**Stored data entries:**
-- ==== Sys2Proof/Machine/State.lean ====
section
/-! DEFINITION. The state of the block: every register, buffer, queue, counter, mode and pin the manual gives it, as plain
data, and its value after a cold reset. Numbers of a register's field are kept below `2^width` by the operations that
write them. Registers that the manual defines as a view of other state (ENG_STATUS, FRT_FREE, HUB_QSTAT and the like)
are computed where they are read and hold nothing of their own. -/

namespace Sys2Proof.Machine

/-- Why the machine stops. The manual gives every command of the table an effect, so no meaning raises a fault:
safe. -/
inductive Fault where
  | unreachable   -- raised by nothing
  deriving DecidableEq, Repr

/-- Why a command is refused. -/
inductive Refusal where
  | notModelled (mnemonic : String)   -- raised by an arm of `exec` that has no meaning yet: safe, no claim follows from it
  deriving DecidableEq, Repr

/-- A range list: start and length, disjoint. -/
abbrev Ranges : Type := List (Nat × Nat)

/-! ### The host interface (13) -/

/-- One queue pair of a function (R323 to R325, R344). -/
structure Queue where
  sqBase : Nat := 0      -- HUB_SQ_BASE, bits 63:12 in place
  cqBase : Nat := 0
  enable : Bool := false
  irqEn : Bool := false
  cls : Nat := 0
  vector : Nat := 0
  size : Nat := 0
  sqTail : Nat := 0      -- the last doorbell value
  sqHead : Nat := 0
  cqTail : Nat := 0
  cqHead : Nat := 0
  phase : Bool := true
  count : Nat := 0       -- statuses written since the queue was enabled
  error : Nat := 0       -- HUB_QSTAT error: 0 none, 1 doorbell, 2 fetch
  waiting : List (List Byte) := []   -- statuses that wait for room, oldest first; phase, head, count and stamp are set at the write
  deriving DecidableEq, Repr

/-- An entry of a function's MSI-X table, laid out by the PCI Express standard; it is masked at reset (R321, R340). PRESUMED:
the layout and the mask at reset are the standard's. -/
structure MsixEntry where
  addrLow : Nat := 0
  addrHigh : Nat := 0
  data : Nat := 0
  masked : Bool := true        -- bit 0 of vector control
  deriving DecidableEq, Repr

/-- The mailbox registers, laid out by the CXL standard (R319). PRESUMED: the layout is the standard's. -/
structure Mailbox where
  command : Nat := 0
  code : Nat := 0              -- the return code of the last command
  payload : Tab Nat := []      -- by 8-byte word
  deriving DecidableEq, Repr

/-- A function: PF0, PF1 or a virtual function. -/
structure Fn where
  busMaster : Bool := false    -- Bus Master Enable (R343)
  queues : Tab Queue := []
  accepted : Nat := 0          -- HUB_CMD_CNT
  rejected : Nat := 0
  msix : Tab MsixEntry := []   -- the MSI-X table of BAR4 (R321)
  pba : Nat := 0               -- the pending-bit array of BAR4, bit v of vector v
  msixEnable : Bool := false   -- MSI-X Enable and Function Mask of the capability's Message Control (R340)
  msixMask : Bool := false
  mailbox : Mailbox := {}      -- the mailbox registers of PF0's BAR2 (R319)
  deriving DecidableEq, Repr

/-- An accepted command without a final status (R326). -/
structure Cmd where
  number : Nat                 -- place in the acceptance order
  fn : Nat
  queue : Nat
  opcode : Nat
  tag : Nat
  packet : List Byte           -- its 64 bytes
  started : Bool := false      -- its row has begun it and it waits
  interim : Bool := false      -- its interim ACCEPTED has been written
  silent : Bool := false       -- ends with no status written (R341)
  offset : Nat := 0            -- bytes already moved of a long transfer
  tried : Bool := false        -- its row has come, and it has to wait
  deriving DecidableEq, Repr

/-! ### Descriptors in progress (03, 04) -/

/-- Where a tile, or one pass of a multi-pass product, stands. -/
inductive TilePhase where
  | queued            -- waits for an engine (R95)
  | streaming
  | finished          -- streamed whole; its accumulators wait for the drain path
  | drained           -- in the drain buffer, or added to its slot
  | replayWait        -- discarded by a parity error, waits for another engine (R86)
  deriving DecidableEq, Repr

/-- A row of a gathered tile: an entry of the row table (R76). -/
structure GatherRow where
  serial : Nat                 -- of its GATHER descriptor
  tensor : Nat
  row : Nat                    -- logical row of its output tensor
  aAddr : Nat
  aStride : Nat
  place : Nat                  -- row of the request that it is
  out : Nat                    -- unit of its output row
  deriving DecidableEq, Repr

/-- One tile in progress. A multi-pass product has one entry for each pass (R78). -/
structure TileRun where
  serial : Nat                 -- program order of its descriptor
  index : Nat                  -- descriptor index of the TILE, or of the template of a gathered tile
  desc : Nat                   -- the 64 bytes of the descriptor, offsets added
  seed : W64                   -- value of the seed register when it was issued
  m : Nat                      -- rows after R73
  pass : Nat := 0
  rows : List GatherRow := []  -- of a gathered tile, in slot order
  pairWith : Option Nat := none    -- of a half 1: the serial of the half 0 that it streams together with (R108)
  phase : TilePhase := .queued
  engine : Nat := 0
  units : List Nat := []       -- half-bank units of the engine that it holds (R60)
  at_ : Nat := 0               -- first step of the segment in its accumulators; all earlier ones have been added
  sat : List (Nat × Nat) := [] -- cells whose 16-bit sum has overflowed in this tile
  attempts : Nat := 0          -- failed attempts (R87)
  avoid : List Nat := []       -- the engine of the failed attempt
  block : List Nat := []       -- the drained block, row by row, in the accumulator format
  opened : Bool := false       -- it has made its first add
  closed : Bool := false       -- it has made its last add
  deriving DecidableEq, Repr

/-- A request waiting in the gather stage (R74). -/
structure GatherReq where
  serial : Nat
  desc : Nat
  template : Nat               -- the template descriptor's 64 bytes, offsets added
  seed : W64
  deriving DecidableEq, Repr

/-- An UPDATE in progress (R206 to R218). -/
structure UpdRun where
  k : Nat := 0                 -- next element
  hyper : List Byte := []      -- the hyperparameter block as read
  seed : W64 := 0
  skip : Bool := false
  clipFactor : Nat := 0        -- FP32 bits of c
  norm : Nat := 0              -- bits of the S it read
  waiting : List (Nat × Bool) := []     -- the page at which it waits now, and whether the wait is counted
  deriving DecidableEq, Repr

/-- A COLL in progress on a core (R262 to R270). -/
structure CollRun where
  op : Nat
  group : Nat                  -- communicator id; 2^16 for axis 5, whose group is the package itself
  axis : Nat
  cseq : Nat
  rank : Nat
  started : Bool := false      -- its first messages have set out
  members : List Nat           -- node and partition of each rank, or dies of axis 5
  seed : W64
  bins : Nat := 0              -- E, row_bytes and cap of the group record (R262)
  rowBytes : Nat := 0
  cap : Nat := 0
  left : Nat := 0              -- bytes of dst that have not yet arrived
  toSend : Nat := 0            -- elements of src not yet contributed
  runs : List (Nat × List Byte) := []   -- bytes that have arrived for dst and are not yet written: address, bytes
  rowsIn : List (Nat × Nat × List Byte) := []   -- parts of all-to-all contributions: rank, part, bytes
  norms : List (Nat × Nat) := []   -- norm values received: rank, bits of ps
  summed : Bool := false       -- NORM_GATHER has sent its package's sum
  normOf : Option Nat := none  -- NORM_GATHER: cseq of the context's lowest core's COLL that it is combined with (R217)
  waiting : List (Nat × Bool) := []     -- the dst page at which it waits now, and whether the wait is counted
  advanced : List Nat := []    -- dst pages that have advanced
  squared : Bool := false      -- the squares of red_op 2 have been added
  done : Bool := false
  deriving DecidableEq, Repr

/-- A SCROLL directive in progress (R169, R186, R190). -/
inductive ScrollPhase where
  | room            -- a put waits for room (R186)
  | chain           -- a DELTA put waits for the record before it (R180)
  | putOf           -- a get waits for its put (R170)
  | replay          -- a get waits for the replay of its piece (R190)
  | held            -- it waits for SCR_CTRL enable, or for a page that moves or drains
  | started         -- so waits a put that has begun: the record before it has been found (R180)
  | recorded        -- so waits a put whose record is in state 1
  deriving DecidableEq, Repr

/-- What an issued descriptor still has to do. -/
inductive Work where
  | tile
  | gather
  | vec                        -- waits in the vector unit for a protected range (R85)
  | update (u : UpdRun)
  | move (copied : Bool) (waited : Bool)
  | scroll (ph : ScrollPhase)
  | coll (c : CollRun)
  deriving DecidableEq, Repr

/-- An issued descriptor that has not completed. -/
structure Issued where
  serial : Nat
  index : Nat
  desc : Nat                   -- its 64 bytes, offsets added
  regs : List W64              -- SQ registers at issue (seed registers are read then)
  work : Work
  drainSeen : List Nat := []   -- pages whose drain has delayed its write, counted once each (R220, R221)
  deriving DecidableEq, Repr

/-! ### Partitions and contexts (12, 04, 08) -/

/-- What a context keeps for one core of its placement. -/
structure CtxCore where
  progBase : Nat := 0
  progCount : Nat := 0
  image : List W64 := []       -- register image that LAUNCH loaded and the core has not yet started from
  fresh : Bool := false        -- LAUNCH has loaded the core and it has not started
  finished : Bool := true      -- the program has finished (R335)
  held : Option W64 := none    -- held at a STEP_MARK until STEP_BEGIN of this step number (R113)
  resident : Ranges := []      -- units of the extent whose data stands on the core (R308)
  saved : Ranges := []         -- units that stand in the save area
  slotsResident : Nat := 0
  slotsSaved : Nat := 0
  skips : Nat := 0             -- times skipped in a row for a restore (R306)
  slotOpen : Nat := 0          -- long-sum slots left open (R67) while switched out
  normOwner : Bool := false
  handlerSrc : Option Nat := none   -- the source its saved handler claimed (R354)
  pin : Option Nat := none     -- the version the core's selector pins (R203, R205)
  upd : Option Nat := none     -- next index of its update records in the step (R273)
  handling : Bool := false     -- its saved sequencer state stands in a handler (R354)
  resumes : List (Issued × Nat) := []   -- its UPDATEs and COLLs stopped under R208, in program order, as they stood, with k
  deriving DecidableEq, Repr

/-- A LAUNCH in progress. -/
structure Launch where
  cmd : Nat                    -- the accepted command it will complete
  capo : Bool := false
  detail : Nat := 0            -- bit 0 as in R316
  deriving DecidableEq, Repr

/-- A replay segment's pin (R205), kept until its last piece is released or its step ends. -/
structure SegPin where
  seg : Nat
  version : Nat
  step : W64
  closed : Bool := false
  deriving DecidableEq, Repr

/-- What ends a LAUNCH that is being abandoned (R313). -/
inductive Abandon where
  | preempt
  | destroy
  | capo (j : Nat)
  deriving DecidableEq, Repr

**TASK STATEMENT:** Which lines run from the one holding "table (R76). -/" through the one holding "attempts : Nat" in the records above? Repeat them exactly, both included, and nothing more.

**RESULT OF THIS TASK:**
/-- A row of a gathered tile: an entry of the row table (R76). -/
structure GatherRow where
  serial : Nat                 -- of its GATHER descriptor
  tensor : Nat
  row : Nat                    -- logical row of its output tensor
  aAddr : Nat
  aStride : Nat
  place : Nat                  -- row of the request that it is
  out : Nat                    -- unit of its output row
  deriving DecidableEq, Repr

/-- One tile in progress. A multi-pass product has one entry for each pass (R78). -/
structure TileRun where
  serial : Nat                 -- program order of its descriptor
  index : Nat                  -- descriptor index of the TILE, or of the template of a gathered tile
  desc : Nat                   -- the 64 bytes of the descriptor, offsets added
  seed : W64                   -- value of the seed register when it was issued
  m : Nat                      -- rows after R73
  pass : Nat := 0
  rows : List GatherRow := []  -- of a gathered tile, in slot order
  pairWith : Option Nat := none    -- of a half 1: the serial of the half 0 that it streams together with (R108)
  phase : TilePhase := .queued
  engine : Nat := 0
  units : List Nat := []       -- half-bank units of the engine that it holds (R60)
  at_ : Nat := 0               -- first step of the segment in its accumulators; all earlier ones have been added
  sat : List (Nat × Nat) := [] -- cells whose 16-bit sum has overflowed in this tile
  attempts : Nat := 0          -- failed attempts (R87)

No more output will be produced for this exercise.